## Stored data
****************

-- ==== Sys2Proof/Machine/Jobs.lean ====
section
/-! DEFINITION. Unit-local jobs (R75 to R83, R189 to R196, R286), the engines of a receiver unit with MATRIX and VECTOR (R200 to R203), and
the completion of tickets (R284). -/

namespace Sys2Proof.Machine

/-- A job's turn: the oldest of its context's unit-local tickets, and of the KIND named (R284). -/
def jobTurn (s : State) (u c : Nat) (tk : Word) (kind : Nat) : Option Job :=
  match (ctx s u c).jobs.find? fun j => j.tk == tk with
  | some j => if leAt j.block 0 1 = kind ∧ !ticketWaits s u c tk then some j else none
  | none => none

/-- A job ends: its result bytes go into its block, and its outcome is ready (R286). Work issued for a queue is its progress (R20; DEDUCED,
log 78). -/
def jobDone (s : State) (u c : Nat) (j : Job) (st : St) (fl : Nat) (result : List Byte) : State :=
  let s := progress s (ctxOwner s u c)
  let s := if result.isEmpty then s else localWrite s u (j.addr + 0x30) (padTo 16 result)
  ready (modCtx s u c fun k => { k with jobs := k.jobs.filter fun i => i.tk != j.tk }) u c j.tk st fl

/-- The oldest open task of a stream. -/
def headTask (s : State) (u c : Nat) : Task := (stream s u c).tasks.headD {}

/-- The message in progress, where there is one, ends undelivered. -/
def endMessage (t : Task) : Task := if t.current.isSome then dropMessage t else t

/-- DETECT (R286): the next detection in the task's window, or NONE once the window has closed. -/
def detectRun (s : State) (u c : Nat) (tk : Word) : State :=
  match jobTurn s u c tk 1 with
  | none => s
  | some j =>
    let t := headTask s u c
    match t.dets with
    | m :: rest =>
      let s := modTask s u c fun t =>
        { endMessage t with dets := rest, lost := false, current := if m.excess then none else some m }
      jobDone s u c j .ok 0 (toLe 8 (m.at_ - t.start) ++ toLe 4 (2 * b2n m.excess))
    | [] =>
      if t.closed then jobDone (modTask s u c endMessage) u c j .ok 0 (toLe 8 0 ++ toLe 4 1) else s

/-- RELEASE (R286, Table 8-3): the release sample, or a release at once where it has passed. -/
def releaseRun (s : State) (u c : Nat) (tk : Word) : State :=
  match jobTurn s u c tk 6 with
  | none => s
  | some j =>
    let at_ := leAt j.block 8 8
    let abs := (headTask s u c).start + at_
    let s := if at_ = 0 ∨ abs ≤ (stream s u c).samples then releaseFreeze s u c
      else if (stream s u c).agc.frozen ∨ (stream s u c).agc.lateFreeze then modAgc s u c fun a => { a with release := some abs } else s
    jobDone s u c j .ok 0 []

/-- An FFT or TRELLIS job joins the queue of its engine (R200). -/
def joinEngine (s : State) (u e : Nat) (j : EngJob) : State :=
  if (sget [] (rxu s u).eng e).any fun k => k.uid == j.uid && k.c == j.c && k.job == j.job then s
  else modRxu s u fun x => { x with eng := sset x.eng e (sget [] x.eng e ++ [j]) }

/-- FFT (R189): the job is issued to the FFT unit. -/
def fftRun (s : State) (u c : Nat) (tk : Word) : State :=
  match jobTurn s u c tk 2 with
  | none => s
  | some j => joinEngine s u 2 { c := c, q := ctxOwner s u c, job := j }

/-- TRELLIS (R194): the job is issued to the trellis decoder. -/
def trellisRun (s : State) (u c : Nat) (tk : Word) : State :=
  match jobTurn s u c tk 3 with
  | none => s
  | some j => joinEngine s u 3 { c := c, q := ctxOwner s u c, job := j }

/-! ## The FFT unit (R189) -/

/-- Bytes written at any address, with taint: a quad that holds a tainted byte is written poisoned (Table 14-6). `n` bounds the quads. -/
def writeSpan : Nat → State → (q who a : Nat) → List (Byte × Bool) → State × Bool
  | 0, s, _, _, _, _ => (s, false)
  | n + 1, s, q, who, a, bs =>
    if bs.isEmpty then (s, false)
    else
      let k := min (16 - a % 16) bs.length
      let c := bs.take k
      let bad := c.any (·.2)
      let s := if bad then (writePoison 1 s q (a / 16 * 16)).1 else (writeMem s q who a (c.map (·.1))).1
      let r := writeSpan n s q who (a + k) (bs.drop k)
      (r.1, r.2 || bad)

/-- The samples of a stream from index i, read from its capture ring; the Bool says one of them was poisoned. -/
def ringSamples (s : State) (u c i n : Nat) : State × List Word × Bool :=
  let cap := max 1 (capSamples s u c)
  (List.range n).foldl (fun (a : State × List Word × Bool) k =>
    let r := readMem a.1 0 (0xF0 + u) (ringAt s u c + 4 * ((i + k) % cap)) 4
    (r.1, a.2.1 ++ [BitVec.ofNat 32 (le r.2.bytes)], a.2.2 || r.2.poison)) (s, [], false)

/-- The bins of one symbol as bytes: FP32 pairs, or FP16 pairs rounded to nearest, ties to even (R189). -/
def fftBytes (half : Bool) (xs : List Word) : List Byte :=
  (List.range xs.length).flatMap fun k =>
    let v := fftBin xs k
    if half then toLe 2 (convert1 .fp32 .fp16 v.1).1 ++ toLe 2 (convert1 .fp32 .fp16 v.2).1
    else toLe 4 v.1 ++ toLe 4 v.2

/-- The symbols of an FFT job one after another, from symbol i. -/
def fftSymbols (half : Bool) (u c q n first stride dst : Nat) : Nat → State → Nat → Bool → State × Bool
  | 0, s, _, bad => (s, bad)
  | k + 1, s, i, bad =>
    let r := ringSamples s u c (first + i * stride) n
    let size := if half then 4 * n else 8 * n
    let w := writeSpan (size / 16 + 2) r.1 q (0xF0 + u) (dst + i * size) ((fftBytes half r.2.1).map fun b => (b, r.2.2))
    fftSymbols half u c q n first stride dst k w.1 (i + 1) (bad || w.2)

/-- The FFT job at the head of the unit (R189, R286): it waits until its samples are captured; a message whose samples were overwritten is
lost (R175). The Bool says the job ended. -/
def fftDone (s : State) (u : Nat) (e : EngJob) : State × Bool :=
  let c := e.c
  let b := e.job.block
  let d := slotDesc s u c
  let n := 2 ^ leAt d 0x0C 1
  let syms := leAt b 2 2
  let stride := leAt b 4 4
  let first := (headTask s u c).start + leAt b 8 8 + leAt d 0x10 2 - leAt d 0x12 2
  let half := leAt b 1 1 == 7
  let size := syms * (if half then 4 * n else 8 * n)
  let x := stream s u c
  if x.samples < first + (syms - 1) * stride + n then (s, false)
  else if !reaches s (runReach s u c) (leAt b 0x10 8) size then (jobDone s u c e.job .aperture 0 [], true)
  else
    let gone := decide (first + capSamples s u c < x.samples)
    let s := if !gone then s else
      regOr (modTask s u c fun t =>
        let t := { t with overrun := true }
        if t.current.isSome then { dropMessage t with lost := true } else t) (rxuReg u 4) (2 ^ 9)
    let r := fftSymbols half u c e.q n first stride (leAt b 0x10 8) syms s 0 false
    (jobDone r.1 u c e.job (if r.2 then .integrity else .ok) 0 [], true)

/-! ## The trellis decoder (R192 to R195) -/

/-- A message completes decoding: its place in the unit's order of decodings (R82). -/
def stampDecoded (s : State) (u c : Nat) : State :=
  let n := (rxu s u).decodes + 1
  modTask (modRxu s u fun x => { x with decodes := n }) u c fun t => { t with decoded := n }

/-- The TRELLIS job at the head of the decoder. -/
def trellisDone (s : State) (u : Nat) (e : EngJob) : State × Bool :=
  let c := e.c
  let b := e.job.block
  let code := codeOf (trellisBlock s u c) (leAt b 1 1)
  let n := leAt b 4 4
  let len := code.llrs n
  if !reaches s (runReach s u c) (leAt b 8 8) len then (jobDone s u c e.job .aperture 0 [], true)
  else
    let r := readMem s e.q (0xF0 + u) (leAt b 8 8) len
    let ls := code.spread n 0 (r.2.bytes.map fun x => signed 8 x.toNat)
    let v := code.decode ls
    let psdu := code.psdu v.1
    let out := bitsBytes psdu
    if !reaches r.1 (runReach s u c) (leAt b 0x10 8) out.length then (jobDone r.1 u c e.job .aperture 0 [], true)
    else
      let w := writeSpan (out.length / 16 + 2) r.1 e.q (0xF0 + u) (leAt b 0x10 8) (out.map fun x => (x, r.2.poison))
      let s := if v.2.2 then modTask w.1 u c fun t => { t with tb := true } else w.1
      (jobDone (stampDecoded s u c) u c e.job (if w.2 then .integrity else .ok) 0 (toLe 4 psdu.length ++ toLe 4 v.2.1 ++ toLe 4 (b2n v.2.2)), true)

/-! ## The extractor (R75 to R83) -/

/-- The raw value of a MESSAGE field (R77). -/
def fieldRaw (psdu : List Byte) (e : XEntry) : Nat :=
  if e.orderLe then leAt psdu (e.src / 8) (e.bits / 8)
  else (List.range e.bits).foldl (fun a i => 2 * a + b2n ((nth 0 psdu ((e.src + i) / 8)).getLsbD (7 - (e.src + i) % 8))) 0

/-- What a message gives an extraction program: its PSDU and length in bits, FCS result, margin, LLR magnitudes, gain and stream. -/
structure MsgVals where
  psdu : List Byte
  bits : Nat
  fcsCheck : Bool
  fcsOk : Bool
  margin : Nat
  mean : Nat
  least : Nat
  gain : Nat
  strm : Nat
  deriving DecidableEq, Repr

/-- An integer as an exact value. -/
def intVal (i : Int) : Val := .num (i * (one320 : Int))

/-- The exact value of an entry, none where its feature is absent (R77 to R79). -/
def entryVal (m : MsgVals) (e : XEntry) : Option Val :=
  if e.side then
    match e.src with
    | 0 => some (intVal m.bits)
    | 1 => if m.fcsCheck then some (intVal (b2n m.fcsOk)) else none
    | 2 => some (intVal m.margin)
    | 3 => some (ofFp32 m.mean)
    | 4 => some (ofFp32 m.least)
    | 5 => some (intVal m.gain)
    | _ => some (intVal m.strm)
  else
    let raw := fieldRaw m.psdu e
    if m.bits < e.src + e.bits then none
    else if bitOf e.flags 3 ∧ raw = e.unavail % 2 ^ e.bits then none
    else some (intVal (if bitOf e.flags 0 then signed e.bits raw else raw))

/-- The bytes of a feature, and whether a conversion saturated (R65). -/
def featureBytes (f : Feature) (v : Val) : List Byte × Bool :=
  match Fmt.ofCode f.fmt with
  | some .ci16 => let r := encodeVal .s16 v; (toLe 2 r.1 ++ toLe 2 0, r.2.sat)
  | some g => let r := encodeVal g v; (toLe g.size r.1, r.2.sat)
  | none => ([], false)

/-- A record with the bytes `bs` at `off`. -/
def putBytes (r : List Byte) (off : Nat) (bs : List Byte) : List Byte := r.take off ++ bs ++ r.drop (off + bs.length)

/-- A record with the presence bit of feature i set (R57). -/
def putPresence (r : List Byte) (i : Nat) : List Byte :=
  putBytes r (16 + i / 8) [nth 0 r (16 + i / 8) ||| BitVec.ofNat 8 (2 ^ (i % 8))]

/-- A record built by an extraction program (R75), and whether a conversion saturated. -/
def buildRecord (x : Xprg) (tag : Nat) (m : MsgVals) : List Byte × Bool :=
  let hdr := toLe 8 tag ++ toLe 4 x.schema.id ++ toLe 2 x.schema.size ++ toLe 1 (0x10 + m.strm)
  x.entries.foldl (fun (a : List Byte × Bool) e =>
    match entryVal m e, x.schema.feat e.feature with
    | some v, some f =>
      let b := featureBytes f v
      (putPresence (putBytes a.1 f.off b.1) e.feature, a.2 || b.2)
    | _, _ => a) (padTo x.schema.size hdr, false)

/-- The TAG of a message's record (R75). -/
def msgTag (n : DWord) (strm sq : Nat) : Nat := n.toNat % 2 ^ 32 * 2 ^ 32 + strm * 2 ^ 24 + sq % 2 ^ 24

/-- The FCS of a PSDU matches (R80); one of less than 32 bits or of no whole number of octets fails the check (DESIGN CHOICE, log 76). -/
def fcsMatches (psdu : List Byte) (bits : Nat) : Bool :=
  decide (32 ≤ bits) && bits % 8 == 0 &&
    leAt psdu (bits / 8 - 4) 4 == crc32 (psdu.take (bits / 8 - 4))

/-- The message that an EXTRACT delivers: the one in progress, or one that no DETECT gave. Its sequence number is its place among the
detections of the slot, or the next after those of the records before it where that is more (R75; DEDUCED, log 72). -/
def extractMsg (t : Task) : Msg :=
  let m := t.current.getD { gain := t.gain }
  { m with seq := max m.seq t.nextSeq }

/-- The extractor has ended with the record that a clearing of its EN found in progress, where this was it (R84, R268). -/
def extractEnds (s : State) (u c : Nat) (j : Job) : State := if (rxu s u).rexWait == some (c, j.tk) then rexDone s u else s

/-- The extractor takes this message: it is on, or this was the record in progress when it was turned off (Table 3-15). -/
def extractorTakes (s : State) (u c : Nat) (j : Job) : Bool := (rxu s u).rex.en || (rxu s u).rexWait == some (c, j.tk)

/-- EXTRACT ends without a record or block, and its message undelivered; DROP is set where a record was due (Tables 3-15 and 3-16). -/
def notBuilt (s : State) (u c : Nat) (j : Job) (st : St) (built : Bool) : State :=
  let s := if !sdLlr (slotDesc s u c) && extractorTakes s u c j then regOr s (rxuReg u 0x6004) 4 else s
  let s := modTask s u c fun t => if t.lost then t else { dropMessage t with current := none, nextSeq := (extractMsg t).seq + 1 }
  jobDone (extractEnds s u c j) u c j st 0 (toLe 4 (if built then 0 else 2))

/-- EXTRACT ends with a record or an LLR block written. -/
def written (s : State) (u c : Nat) (j : Job) : State :=
  let s := modTask s u c fun t => { t with records := t.records + 1, current := none, nextSeq := (extractMsg t).seq + 1 }
  jobDone (extractEnds s u c j) u c j .ok 0 (toLe 4 1)

/-- A message's record built and written under DECODE (R75 to R83): it waits while the ring has no free slot, and for the records of earlier
decodings (R82). A poisoned PSDU yields no record and status INTEGRITY (DESIGN CHOICE, log 77). -/
def extractRecord (s : State) (u c : Nat) (j : Job) (r : SlotRun) (t : Task) : State :=
  let b := j.block
  let bits := leAt b 4 4
  let len := cdiv bits 8
  if extractFirst s u ≠ some (c, j.tk) then s
  else if !reaches s (runReach s u c) (leAt b 8 8) len then notBuilt s u c j .aperture false
  else
    let p := readMem s r.q (0xF0 + u) (leAt b 8 8) len
    if p.2.poison then notBuilt p.1 u c j .integrity false
    else
      match readXprg p.1 (runReach s u c) u (leAt r.desc 0x28 8) with
      | (s, none) => notBuilt s u c j .format false
      | (s, some x) =>
        let m := extractMsg t
        let strm := leAt r.desc 6 1
        let check := bitOf x.options 0
        let ok := fcsMatches p.2.bytes bits
        let vals : MsgVals := { psdu := p.2.bytes, bits := bits, fcsCheck := check, fcsOk := ok, margin := leAt b 0x10 4, mean := leAt b 0x14 4,
                                least := leAt b 0x18 4, gain := m.gain, strm := strm }
        if check && bitOf x.options 1 && !ok then
          notBuilt (regCount s (rxuReg u 0x600C) 1) u c j .ok false
        else if !ingestOk s x.queue then
          notBuilt (regCount s (rxuReg u 0x6014) 1) u c j .ok true
        else if ringRoom s x.queue = 0 then s
        else
          let rec_ := buildRecord x (msgTag t.n strm m.seq) vals
          let s := if rec_.2 then regOr s (rxuReg u 0x6004) 1 else s
          written (regAdd (ingest s x.queue [rec_.1]) (rxuReg u 0x6008) 1) u c j

/-- A message's LLR block written under LLR_OUT (R196): PSDU names its S8 LLRs and PSDU_BITS their number (log). -/
def extractLlrs (s : State) (u c : Nat) (j : Job) (r : SlotRun) (t : Task) : State :=
  let n := leAt j.block 4 4
  let size := 16 + alignUp n 16
  if !reaches s (runReach s u c) (leAt j.block 8 8) n then notBuilt s u c j .aperture false
  else if leAt r.desc 0x4C 4 < t.llrUsed + size then notBuilt s u c j .ok false
  else
    let p := readMem s r.q (0xF0 + u) (leAt j.block 8 8) n
    if p.2.poison then notBuilt p.1 u c j .integrity false
    else
      let bytes := llrHeader p.1 u r t n ++ padTo (alignUp n 16) p.2.bytes
      let s := (writeMem p.1 r.q (0xF0 + u) (llrRegion r t + t.llrUsed) bytes).1
      written (modTask s u c fun t => { t with llrUsed := t.llrUsed + size }) u c j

****************

## Task to carry out
Check each line above for "jobTurn" and please state only how many have it.

## Reply to the exercise
5